- [Exercise requirements]
Please return only the lines from the one holding "some ⟨false, false, false, fmtF, true⟩" through the one holding "def Instr.takesImm : Instr → Bool", exactly as they appear in the records below, both ends included.

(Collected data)
-- ==== Sys2Proof/WellFormed.lean ====
section
/-! DEFINITION. Which instructions the sealer accepts (spec/12_encoding.md R271 to R289,
spec/15_isa_matrix_copy.md R389, R391): the limits on single fields, one named check per refusal, and
what each op takes from a prefix. Limits that concern several words are in Decode and Machine/Seal. -/

namespace Sys2Proof

/-- The sealer's refusals (R288), and the two words that start no instruction. -/
inductive Reject where
  | orphanPrefix | packetCross | slotOversubscribed | reservedClass | reservedOp | nonzeroMbz
  | tailWithoutHead | headWithoutTail | xferNotLast | badFill | formatReserved | roundingReserved
  | jigInvalid | imageHash | guardInvalid | sealRange
  /-- a fill word, which belongs to no bundle (R269) -/
  | fillWord
  /-- there is no word to decode -/
  | noWord
  deriving DecidableEq, Repr

/-- The refusal's code (R288). -/
def Reject.code : Reject → Nat
  | .orphanPrefix => 0x01 | .packetCross => 0x02 | .slotOversubscribed => 0x03
  | .reservedClass => 0x04 | .reservedOp => 0x05 | .nonzeroMbz => 0x06
  | .tailWithoutHead => 0x07 | .headWithoutTail => 0x08 | .xferNotLast => 0x09
  | .badFill => 0x0A | .formatReserved => 0x0B | .roundingReserved => 0x0C
  | .jigInvalid => 0x0D | .imageHash => 0x0E | .guardInvalid => 0x0F | .sealRange => 0x10
  | .fillWord => 0 | .noWord => 0

/-- The place of a refusal in the order of R289; the lower is reported. -/
def Reject.rank : Reject → Nat
  | .sealRange => 1 | .badFill => 2 | .tailWithoutHead => 3 | .headWithoutTail => 4
  | .packetCross => 5 | .reservedClass => 6 | .reservedOp => 7 | .guardInvalid => 8
  | .formatReserved => 9 | .roundingReserved => 10 | .nonzeroMbz => 11 | .orphanPrefix => 12
  | .xferNotLast => 13 | .slotOversubscribed => 14 | .jigInvalid => 15 | .imageHash => 16
  | .fillWord => 17 | .noWord => 18

/-- Formats of class A (R339). -/
def fmtA : List Nat := [0, 1, 2, 3, 4, 5, 6, 7, 8]
/-- Formats of class I (R339). -/
def fmtI : List Nat := [0, 1, 2, 3, 4, 5]
/-- Formats of class F (R339), and of the scalar floating-point ops (R306). -/
def fmtF : List Nat := [6, 7, 8]
/-- Formats of VDOT4 (R348). -/
def fmtDot : List Nat := [0, 1, 9, 10]
/-- Formats of a stream or weight tile (R189). -/
def fmtTile : List Nat := [0, 1, 2, 3, 7, 8, 9, 10, 11]

/-- The width in bits of a format (R249). -/
def fmtWidth : Nat → Nat
  | 0 => 8 | 1 => 8 | 2 => 16 | 3 => 16 | 4 => 32 | 5 => 32 | 6 => 32 | 7 => 16 | 8 => 16
  | 9 => 8 | 10 => 8 | 11 => 4 | 12 => 64 | _ => 0

/-- The parts that VCVT allows for two widths (R350). -/
def vcvtParts (sf df : Nat) : Nat :=
  let s := fmtWidth sf; let d := fmtWidth df
  if s = d then 1 else if s + d = 48 then 2 else 4

/-- A field value that is a reserved encoding of the op (R310, R318, R329, R331, R350, R391). -/
def Instr.fieldReserved : Instr → Bool
  | .ldl _ _ _ _ w _ _ => w == 7#3
  | .fence _ c => c.toNat ≥ 5
  | .pinw _ _ a _ => a == 31#5
  | .unpinw _ _ a => a == 31#5
  | .dirtyh _ _ a _ => a == 31#5
  | .vcvt _ _ _ _ sf df _ _ n =>
    sf.toNat ≤ 10 && df.toNat ≤ 10 && decide (vcvtParts sf.toNat df.toNat ≤ n.toNat)
  | .cpym _ _ _ _ _ _ _ m => m == 0#8
  | .cpf _ _ _ _ _ _ q => q == 3#2
  | _ => false

/-- A format field the op does not accept (R249, R308, R350, R352, R391). -/
def Instr.formatReserved : Instr → Bool
  | .fcvt _ _ _ sf df _ _ => sf.toNat == 11 || sf.toNat > 12 || df.toNat == 11 || df.toNat > 12
  | .vcvt _ _ _ _ sf df _ _ _ => sf.toNat > 10 || df.toNat > 10
  | .vdqnt _ _ _ _ _ df => !fmtF.contains df.toNat
  | .cpya _ _ _ _ _ _ _ t => !List.contains [4, 5, 6, 7, 8] t.toNat
  | _ => false

/-- A reserved rounding or saturation code (R256, R258). -/
def Instr.roundingReserved : Instr → Bool
  | .fcvt _ _ _ _ _ r t => r == 7#3 || t == 3#2
  | .vcvt _ _ _ _ _ _ r t _ => r == 7#3 || t == 3#2
  | .vqnt _ _ _ _ _ _ r _ => r == 7#3
  | .mod r t _ _ _ => r == 7#3 || t == 3#2
  | _ => false

/-- A field that another field's value makes MBZ (R312, R351, R391). -/
def Instr.mbzNonzero : Instr → Bool
  | .amadd _ d _ _ n _ | .ammin _ d _ _ n _ | .amminn _ d _ _ n _ | .ammax _ d _ _ n _ | .ammaxn _ d _ _ n _
  | .amand _ d _ _ n _ | .amor _ d _ _ n _ | .amxor _ d _ _ n _ | .amswp _ d _ _ n _ => n == 1#1 && d != 0#5
  | .vqnt _ _ _ _ ty au _ _ => au == 1#1 && ty != 0#2
  | .cph _ _ _ _ _ _ _ _ tgt port rs => tgt == 0#1 && (port != 0#3 || rs != 0#3)
  | _ => false

/-- A micro-word refused for its own fields (R389). -/
def Instr.jigReserved : Instr → Bool
  | .jLdw _ f => !fmtTile.contains f.toNat
  | .jStrm _ f _ r o e m =>
    !fmtTile.contains f.toNat || decide (256 < 8 * o.toNat + r.toNat + 1) || (e == 0#1 && m != 0#3)
  | .jBias e p => e == 0#1 && p != 0#3
  | .jRetire _ f _ r t o n =>
    decide (10 < f.toNat) || r == 7#3 || t == 3#2 || decide (256 < 8 * o.toNat + n.toNat + 1)
  | _ => false

/-- The first check of R289's order that an instruction's own fields fail. -/
def Instr.check (i : Instr) : Option Reject :=
  if i.fieldReserved then some .reservedOp
  else if i.formatReserved then some .formatReserved
  else if i.roundingReserved then some .roundingReserved
  else if i.mbzNonzero then some .nonzeroMbz
  else if i.jigReserved then some .jigInvalid
  else none

/-- Every field of the instruction is one the sealer accepts. -/
abbrev Instr.WellFormed (i : Instr) : Prop := i.check = none

/-- The MOD fields an op takes (R275): rounding, saturation, hint, the formats it accepts (none when
it takes no FMT), mask-high. -/
structure ModTaken where
  rnd : Bool
  sat : Bool
  hint : Bool
  fmt : List Nat
  mh : Bool
  deriving DecidableEq, Repr

/-- What an op takes from a MOD; none when it accepts no MOD (chapters 13 to 15, R275). -/
def Instr.modTaken : Instr → Option ModTaken
  | .add .. | .sub .. | .mul .. | .madd .. | .addi .. => some ⟨false, true, false, [], false⟩
  | .fadd .. | .fsub .. | .fmul .. | .ffma .. => some ⟨true, true, false, fmtF, false⟩
  | .fmin .. | .fmax .. | .fcmpeq .. | .fcmplt .. | .fcmple .. | .fclass .. => some ⟨false, false, false, fmtF, false⟩
  | .ldb .. | .ldbs .. | .ldh .. | .ldhs .. | .ldw .. | .ldws .. | .ldd .. | .stb .. | .sth .. | .stw .. | .std .. | .pfl .. | .vld .. | .vst .. => some ⟨false, false, true, [], false⟩
  | .vadd .. | .vsub .. | .vmul .. | .vfma .. | .vfms .. | .vaddx .. | .vmulx .. | .vfmax .. | .vredadd .. | .vredmax .. | .vredmin .. | .vscanadd .. => some ⟨true, true, false, fmtA, true⟩
  | .vmin .. | .vmax .. | .vcmpeq .. | .vcmplt .. | .vcmple .. | .vcmpne .. => some ⟨false, false, false, fmtA, true⟩
  | .vabs .. | .vneg .. => some ⟨false, true, false, fmtA, true⟩
  | .vand .. | .vor .. | .vxor .. | .vsel .. | .vcvt .. | .vldq .. | .vstq .. | .vmov .. | .vbcx .. | .vperm .. | .vslide .. | .vzip .. | .vunzip .. | .viota .. | .vcompress .. | .vexpand .. => some ⟨false, false, false, [], true⟩
  | .vshl .. | .vshr .. | .vsha .. | .vmulh .. => some ⟨false, false, false, fmtI, true⟩
  | .vrndi .. => some ⟨true, false, false, fmtF, true⟩
  | .vclass .. | .vqnt .. => some ⟨false, false, false, fmtF, true⟩
  | .vexp2 .. | .vlog2 .. | .vrcp .. | .vrsqrt .. | .vtanh .. => some ⟨true, true, false, fmtF, true⟩
  | .vdot4 .. => some ⟨true, true, false, fmtDot, true⟩
  | .vdqnt .. => some ⟨true, true, false, [], true⟩
  | .vlds .. | .vsts .. | .vgath .. | .vscat .. => some ⟨false, false, true, [], true⟩
  | .vamadd .. | .vammin .. => some ⟨false, false, false, [4, 5, 6], true⟩
  | _ => none

/-- The ops an IMM applies to (R271, R276). -/
def Instr.takesImm : Instr → Bool
  | .addi .. | .andi .. | .ori .. | .xori .. | .shli .. | .shri .. | .shai .. | .cmpeqi .. | .cmplti .. | .cmpgti .. | .ldb .. | .ldbs .. | .ldh .. | .ldhs .. | .ldw .. | .ldws .. | .ldd .. | .stb .. | .sth .. | .stw .. | .std .. | .vld .. | .vst .. | .trap .. | .brk .. | .movi .. | .tprep .. | .tprepx .. | .movl .. | .ldl .. | .vlds .. | .vsts .. => true
  | _ => false

/-- A MOD before an op: FORMAT_RESERVED for a format the op does not accept (R249), NONZERO_MBZ for a
field it does not take (R275), an orphan where the op accepts no MOD (R278), in the order of R289. -/
def Instr.modRefused (i : Instr) (r : BitVec 3) (t h : BitVec 2) (f : BitVec 4) (m : BitVec 1) :
    Option Reject :=
  match i.modTaken with
  | none =>
    if r != 0#3 || t != 0#2 || h != 0#2 || f != 0#4 || m != 0#1 then some .nonzeroMbz else some .orphanPrefix
  | some k =>
    if !k.fmt.isEmpty && !k.fmt.contains f.toNat then some .formatReserved
    else if (!k.rnd && r != 0#3) || (!k.sat && t != 0#2) || (!k.hint && h != 0#2)
        || (k.fmt.isEmpty && f != 0#4) || (!k.mh && m != 0#1) then some .nonzeroMbz
    else none

end Sys2Proof
end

- [Answer for this exercise]
  | .vclass .. | .vqnt .. => some ⟨false, false, false, fmtF, true⟩
  | .vexp2 .. | .vlog2 .. | .vrcp .. | .vrsqrt .. | .vtanh .. => some ⟨true, true, false, fmtF, true⟩
  | .vdot4 .. => some ⟨true, true, false, fmtDot, true⟩
  | .vdqnt .. => some ⟨true, true, false, [], true⟩
  | .vlds .. | .vsts .. | .vgath .. | .vscat .. => some ⟨false, false, true, [], true⟩
  | .vamadd .. | .vammin .. => some ⟨false, false, false, [4, 5, 6], true⟩
  | _ => none

/-- The ops an IMM applies to (R271, R276). -/
def Instr.takesImm : Instr → Bool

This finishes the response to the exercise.